Now, we certainly don’t want to be bringing up the possibility of suicide to parents with their child in the room, and making them the bad guys and saying, “If you don’t use your child’s new name and pronouns and you don’t go with this 100 per cent, your child right here may commit suicide.”
That is wrong on so many levels. You’re placing a wedge between the child and their parents. The parents are in almost every instance, well meaning, loving, and devoted parents. These are parents that want the best for their child in the long term.

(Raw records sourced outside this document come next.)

-- ==== Sys2Proof/Laws/Ops.lean ====
section
/-! SUPPORT. What the shared operations can do, said once: the two steps of a command, the transactions of the port, and the step of the two
agents. -/

namespace Sys2Proof.Machine

open Sys2Proof

/-! ### Turns -/

theorem busy_iff (s : State) : s.busy = true ↔ ∃ p, s.pending = some p := by
  simp [State.busy, Option.isSome_iff_exists]

@[simp] theorem busy_of_pending {s : State} {p : Pending} (h : s.pending = some p) : s.busy = true := by simp [State.busy, h]

@[simp] theorem busy_of_idle {s : State} (h : s.pending = none) : s.busy = false := by simp [State.busy, h]

theorem idle_iff (s : State) : s.busy = false ↔ s.pending = none := by simp [State.busy]

/-- The effect of each command's completion step (R78). -/
def effectOf : Instr → Latched → State → State
  | .nop => effectNop
  | .shaInit => effectShaInit
  | .shaUpdate => effectShaUpdate
  | .shaFinal => effectShaFinal
  | .sha256 => effectSha256
  | .cksumAppend => effectCksumAppend
  | .pack => effectPack
  | .pbkdf2 => effectPbkdf2
  | .pbkdf2M => effectPbkdf2M

/-- Every arm of exec is the two steps of its own command. -/
theorem exec_eq_command (i : Instr) (s : State) : exec i s = command i (checkRow i) (effectOf i) s := by cases i <;> rfl

/-- In the host's turn exec is the CMD write of the command. -/
theorem exec_hostTurn {s : State} (i : Instr) (h : s.HostTurn) : exec i s = .next (s.issue i (checkRow i)) := by
  rw [exec_eq_command, command]
  split
  · rename_i p hp
    rcases h with h | h
    · simp [h] at hp
    · simp [h]
  · rfl

/-- In the engine's turn exec is the completion step. -/
theorem exec_engineTurn {s : State} {p : Pending} (i : Instr) (hp : s.pending = some p) (hw : s.wait = 0) :
    exec i s = s.complete p.l (checkRow i) (effectOf i) := by
  rw [exec_eq_command, command, hp]
  simp [hw]

/-- A completion step whose operands pass the checks is the effect with BUSY cleared and DONE set. -/
theorem exec_atCompletion {s : State} {i : Instr} {l : Latched} (h : s.AtCompletion i l) :
    exec i s = .next (effectOf i l s).completed := by
  rw [exec_engineTurn i h.1 h.2.1, State.complete, firstError_checkRow, h.2.2]

/-- What a CMD write of a command does: dropped, rejected or accepted (R75, R77, R130). -/
theorem issue_cases (s : State) (i : Instr) (row : CheckRow) :
    (s.busy = true ∧ s.issue i row = s.dropCommand) ∨
      (s.busy = false ∧ ∃ code, firstError (row s.latch s.sha) = some code ∧ s.issue i row = s.accepting.raiseError code) ∨
      (s.busy = false ∧ firstError (row s.latch s.sha) = none ∧ s.issue i row = s.accepting.start i s.latch) := by
  by_cases hb : s.busy = true
  · exact .inl ⟨hb, by simp [State.issue, hb]⟩
  · have hb : s.busy = false := by simpa using hb
    cases h : firstError (row s.latch s.sha) with
    | some code => exact .inr (.inl ⟨hb, code, rfl, by simp [State.issue, hb, h]⟩)
    | none => exact .inr (.inr ⟨hb, rfl, by simp [State.issue, hb, h]⟩)

theorem issueIllegal_cases (s : State) :
    (s.busy = true ∧ s.issueIllegal = s.dropCommand) ∨ (s.busy = false ∧ s.issueIllegal = s.accepting.raiseError .illegal) := by
  cases h : s.busy <;> simp [State.issueIllegal, h]

/-- Everything exec can do. -/
theorem exec_cases (i : Instr) (s : State) :
    (s.HostTurn ∧ exec i s = .next (s.issue i (checkRow i))) ∨
      (∃ p, s.pending = some p ∧ s.wait = 0 ∧ firstError (checkRow i p.l s.sha) = none ∧
        exec i s = .next (effectOf i p.l s).completed) ∨
      (∃ p, s.pending = some p ∧ s.wait = 0 ∧ firstError (checkRow i p.l s.sha) ≠ none ∧
        exec i s = .fault .uncheckedOperands) := by
  by_cases ht : s.HostTurn
  · exact .inl ⟨ht, exec_hostTurn i ht⟩
  · rw [State.HostTurn] at ht
    push Not at ht
    obtain ⟨hp, hw⟩ := ht
    obtain ⟨p, hp⟩ := Option.ne_none_iff_exists'.mp hp
    right
    rw [exec_engineTurn i hp hw, State.complete]
    cases h : firstError (checkRow i p.l s.sha) with
    | none => exact .inl ⟨p, hp, hw, h, rfl⟩
    | some c => exact .inr ⟨p, hp, hw, by simp [h], rfl⟩

/-! ### What no completion effect touches -/

section

variable (i : Instr) (l : Latched) (s : State)

@[simp] theorem effectOf_ctrl : (effectOf i l s).ctrl = s.ctrl := by cases i <;> rfl
@[simp] theorem effectOf_status : (effectOf i l s).status = s.status := by cases i <;> rfl
@[simp] theorem effectOf_errcode : (effectOf i l s).errcode = s.errcode := by cases i <;> rfl
@[simp] theorem effectOf_args : (effectOf i l s).args = s.args := by cases i <;> rfl
@[simp] theorem effectOf_pending : (effectOf i l s).pending = s.pending := by cases i <;> rfl
@[simp] theorem effectOf_rstN : (effectOf i l s).rstN = s.rstN := by cases i <;> rfl
@[simp] theorem effectOf_host : (effectOf i l s).host = s.host := by cases i <;> rfl
@[simp] theorem effectOf_wait : (effectOf i l s).wait = s.wait := by cases i <;> rfl

end

/-- Only SHA256.INIT opens a stream (R29). -/
theorem effectOf_active {i : Instr} {l : Latched} {s : State} (h : (effectOf i l s).sha.active = true) :
    s.sha.active = true ∨ i = .shaInit := by
  cases i <;> first | exact .inr rfl | exact .inl h | simp [effectOf, shaClosed] at h

/-! ### The port -/

/-- What a read can do: a bus error response, or the data with nothing of the block changed. -/
theorem busRead_cases (s : State) (off : BitVec 12) :
    (s.badAccess off = true ∧ s.busRead off = s.raiseBusError) ∨
      (s.badAccess off = false ∧ s.busRead off = { s.respond (s.readData off) with fresh := s.fresh + 4 }) := by
  cases h : s.badAccess off <;> simp [State.busRead, h]

/-- What a write can do: a bus error response, a scratchpad write, or a register write. -/
theorem busWrite_cases (s : State) (off : BitVec 12) (d : Word) (strb : BitVec 4) :
    ((s.badAccess off || strb != 0b1111) = true ∧ s.busWrite off d strb = .next s.raiseBusError) ∨
      ((s.badAccess off || strb != 0b1111) = false ∧ isSpad off = true ∧
        s.busWrite off d strb = .next ((s.respond 0).writeSpad (off.toNat - 0x800) d)) ∨
      ((s.badAccess off || strb != 0b1111) = false ∧ isSpad off = false ∧
        s.busWrite off d strb = (s.respond 0).writeReg d (regAt off.toNat)) := by
  cases h : (s.badAccess off || strb != 0b1111) <;> cases hs : isSpad off <;>
    simp only [State.busWrite, h, hs] <;> simp

/-! ### The step -/

/-- In the host's turn a step is the host's move, with one move less before a pending completion. -/
theorem agentStep_hostTurn {s : State} (h : s.HostTurn) :
    agentStep s = if s.busy then thenNext (hostMove s) State.tick else hostMove s := by
  rw [agentStep]
  cases hp : s.pending with
  | none => simp [State.busy, hp]
  | some p =>
    have hw : s.wait ≠ 0 := by rcases h with h | h <;> simp_all
    simp [State.busy, hp, hw]

/-- In the engine's turn a step is exec of the pending command. -/
theorem agentStep_engineTurn {s : State} {p : Pending} (hp : s.pending = some p) (hw : s.wait = 0) :
    agentStep s = exec p.instr s := by simp [agentStep, hp, hw]

@[simp] theorem thenNext_next (s : State) (f : State → State) : thenNext (.next s) f = .next (f s) := rfl

theorem thenNext_eq_next {o : Host.Outcome State Fault Refusal} {f : State → State} {t : State} (h : thenNext o f = .next t) :
    ∃ u, o = .next u ∧ t = f u := by
  cases o with
  | next u => exact ⟨u, rfl, by simpa [thenNext] using h.symm⟩
  | fault r => cases h
  | refused r => cases h

end Sys2Proof.Machine
end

Here you have this practitioner, this educator who is planting a seed in this child’s head that their parents are on the other side, and they are not safe to be with. That is a phrase that’s used over and over again. Is the home safe for you? Kids will say over and over again, “I feel safe in school. I don’t feel safe at home because my parents are not supportive.” Well, maybe the parent is just being really careful, just like they would want to be careful and ask questions about any medical process that their kid would go through.
Getting back to the suicide point, the data that we do have, the best study that we have, which is long term of individuals that went through treatment comes out of Sweden, a 30-year study. It shows that even after going through the gender reassignment and living as the opposite sex, the rates of mental health disorders and suffering, and the rates of suicide are alarmingly high.
You can look at the de-transitioners, and we have thousands of them now, these are kids who were affirmed and who got all the gender affirming treatment and whose parents did go along with it. They are talking about feeling suicidal because of where they are at now. They are recognizing that their original mental health issues were never addressed. They still have their depression and anxiety and trauma.
They may have been molested or they may have had some terrible loss that they went through, or they may be on the autism spectrum. There are all these vast number of things; OCD, ADD, all kinds of things. They’re realizing that those things were not addressed. They were placed on an assembly line toward medicalization. Now, they don’t have their breasts any longer. They may not have the genitals that they were born with.
They may have a whole slew of medical problems from the hormones that they’re on and from the surgeries that they went through. We can’t ignore that. These are the kids that are 10, 15 years out from those who are 12 and 15 and just starting on the process. Why are they being silenced? Why are they being canceled?